[DATA LISTING]
/-- A write of a register without a rule of its own is a plain write. -/
theorem regWrite_plain (hu : singleBlock (regRow r).block = true → u = 0) :
    s.regWrite rq r u i w = some (s.regPlain r u i w) := by
  have hs := not_streamRow h
  simp only [Claim.ownRuleRows, List.mem_cons, List.not_mem_nil, or_false, not_or] at h
  unfold State.regWrite
  cases hb : (regRow r).block with
  | co => simp [State.coWrite, h]
  | cl => simp [State.clWrite, h]
  | sq => simp [State.sqWrite, h]
  | hb => simp [State.hbWrite, h]
  | gl => simp [State.glWrite, h, hs, hu (by rw [hb]; rfl)]
  | nw => simp [State.nwWrite, h, hu (by rw [hb]; rfl)]
  | mg => simp [State.mgWrite, h, hu (by rw [hb]; rfl)]
  | tm => simp [State.tmWrite, h, hu (by rw [hb]; rfl)]
  | pw => simp [State.pwWrite, h, hu (by rw [hb]; rfl)]
  | et => simp [State.etWrite, h, hu (by rw [hb]; rfl)]
  | sc => simp [hu (by rw [hb]; rfl)]

end

end Sys2Proof.Machine
end

section
/-! SUPPORT. Reads and writes of control space, commits of held words, and a core's load of an address without a register. -/

namespace Sys2Proof.Machine

/-! ### REGISTER_WRITE -/

theorem registerWrite_completes : Claim.registerWrite := by
  intro rq a w r u i s hal hrt hh hrf hd hr
  have hplain := regWrite_plain (s := s.csCrossed rq a) (rq := rq) (i := i) (w := w) hr (csDecode_single hd)
  have hregs : (s.csCrossed rq a).regs = s.regs := (still_shares (still_csCrossed s rq a)).2.1
  refine ⟨(s.csCrossed rq a).regPlain r u i w, ?_, ?_, ?_, ?_, regPlain_pendingSh _ r u i w⟩
  · change Host.Outcome.next (s.csWrite rq a w).2 = _
    rw [csWrite_mapped hal hrt hh hrf hd hplain]
  · rw [← still_csCrossed s rq a, regPlain_frame]
    rfl
  · intro k hk
    rw [regPlain_regs, regTaken_regsKept _ r u i w k hk, hregs]
  · intro f hf
    have hfld : ∀ g : Fld, (s.csCrossed rq a).fld g u i = s.fld g u i := fun g => by
      rw [State.fld, State.fld, State.reg, State.reg, hregs]
    rw [State.fld, State.reg, regPlain_regs, ← State.reg, ← State.fld, fld_regTaken _ r u i w hf, hfld]
    obtain ⟨lo, n, k⟩ := f
    cases k <;> rfl

theorem registerWrite_refused : Claim.registerWriteRefused := by
  intro rq a bytes w s h
  unfold exec execRegisterWrite
  dsimp only
  split
  · rfl
  · next hb =>
    rw [csWrite_misaligned s rq a w (h.resolve_left hb)]
    rfl

theorem registerWrite_unmapped : Claim.registerWriteUnmapped := by
  intro rq a w s hal hrt hrf hd
  refine ⟨(s.csCrossed rq a).stick fMG_STICKY0_UNMAPPED_WRITE, ?_, ?_⟩
  · change Host.Outcome.next (s.csWrite rq a w).2 = _
    rw [csWrite_unmapped hal hrt w hrf hd]
  · change (s.csCrossed rq a).still.put fMG_STICKY0_UNMAPPED_WRITE 0 0 1 = _
    rw [still_csCrossed]
    rfl

/-! ### SH_COMMIT -/

theorem rkey_row {r u i : Nat} (hu : u < 4096) (hi : i < 2 ^ 20) : rkey r u i / 2 ^ 32 = r := by
  unfold rkey
  omega

theorem rkey_unit {r u i : Nat} (hu : u < 4096) (hi : i < 2 ^ 20) : rkey r u i / 2 ^ 20 % 2 ^ 12 = u := by
  unfold rkey
  omega

theorem rkey_index {r u i : Nat} (hi : i < 2 ^ 20) : rkey r u i % 2 ^ 20 = i := by
  unfold rkey
  omega

section
variable {s : State} {r u i : Nat} {w : Word} (hsh : s.sh = [(rkey r u i, w)])
include hsh

/-- Of one word that waits, a commit point of its block and unit takes that word. -/
theorem execShCommit_single (hu : u < 4096) (hi : i < 2 ^ 20) (hc : s.atCommit r i = true) :
    execShCommit (regRow r).block u s = .next (s.commitSh r u i) := by
  have hdue : s.sh.filter (fun p => decide ((regRow (p.1 / 2 ^ 32)).block = (regRow r).block) && p.1 / 2 ^ 20 % 2 ^ 12 == u &&
      s.atCommit (p.1 / 2 ^ 32) (p.1 % 2 ^ 20)) = [(rkey r u i, w)] := by
    rw [hsh, List.filter_cons_of_pos, List.filter_nil]
    rw [rkey_row hu hi, rkey_unit hu hi, rkey_index hi, hc]
    simp
  unfold execShCommit
  dsimp only
  rw [hdue, State.forEach_cons, State.forEach_nil, rkey_row hu hi, rkey_index hi]

theorem pendingSh_single : s.pendingSh (rkey r u i) = some w := by
  simp [State.pendingSh, hsh]

theorem dropSh_single : s.dropSh (rkey r u i) = { s with sh := [] } := by
  simp [State.dropSh, hsh]

theorem takeSh_single : s.takeSh r u i =
    State.mapFields { s with sh := [] } r u i (· = .sh) (takenBits w) (regRow r).fields := by
  unfold State.takeSh
  rw [pendingSh_single hsh, ← writeAcc_eq_mapFields, ← dropSh_single hsh]

/-- The commit of a register whose commit starts nothing: its word takes effect. -/
theorem commitSh_plain (hr : r ∉ [rCO_SR_SEED, rTM_DISC_CFG, rMG_LEDGER_READ, rNW_OSTLER_CTRL]) :
    s.commitSh r u i = s.takeSh r u i := by
  simp only [List.mem_cons, List.not_mem_nil, or_false, not_or] at hr
  obtain ⟨hseed, hdisc, hread, hctrl⟩ := hr
  unfold State.commitSh
  rw [pendingSh_single hsh]
  simp only [hseed, hdisc, hread, hctrl, if_false]

end
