-- ==== Sys2Proof/Machine/Core.lean ====
section
/-!
DEFINITION. The machine as the host's interface names it.
-/

def Sys2Proof.core : Host.Core := { State := Sys2Proof.Machine.State, Fault := Sys2Proof.Machine.Fault, Refusal := Sys2Proof.Machine.Refusal, step := Sys2Proof.Machine.step, reset := Sys2Proof.Machine.State.reset }
end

[ASSIGNED TASK]
The answer must be every line of the entries that includes the word "true".

[FINISHED TASK]
theorem regWrite_plain (hu : singleBlock (regRow r).block = true → u = 0) :
theorem execShCommit_single (hu : u < 4096) (hi : i < 2 ^ 20) (hc : s.atCommit r i = true) :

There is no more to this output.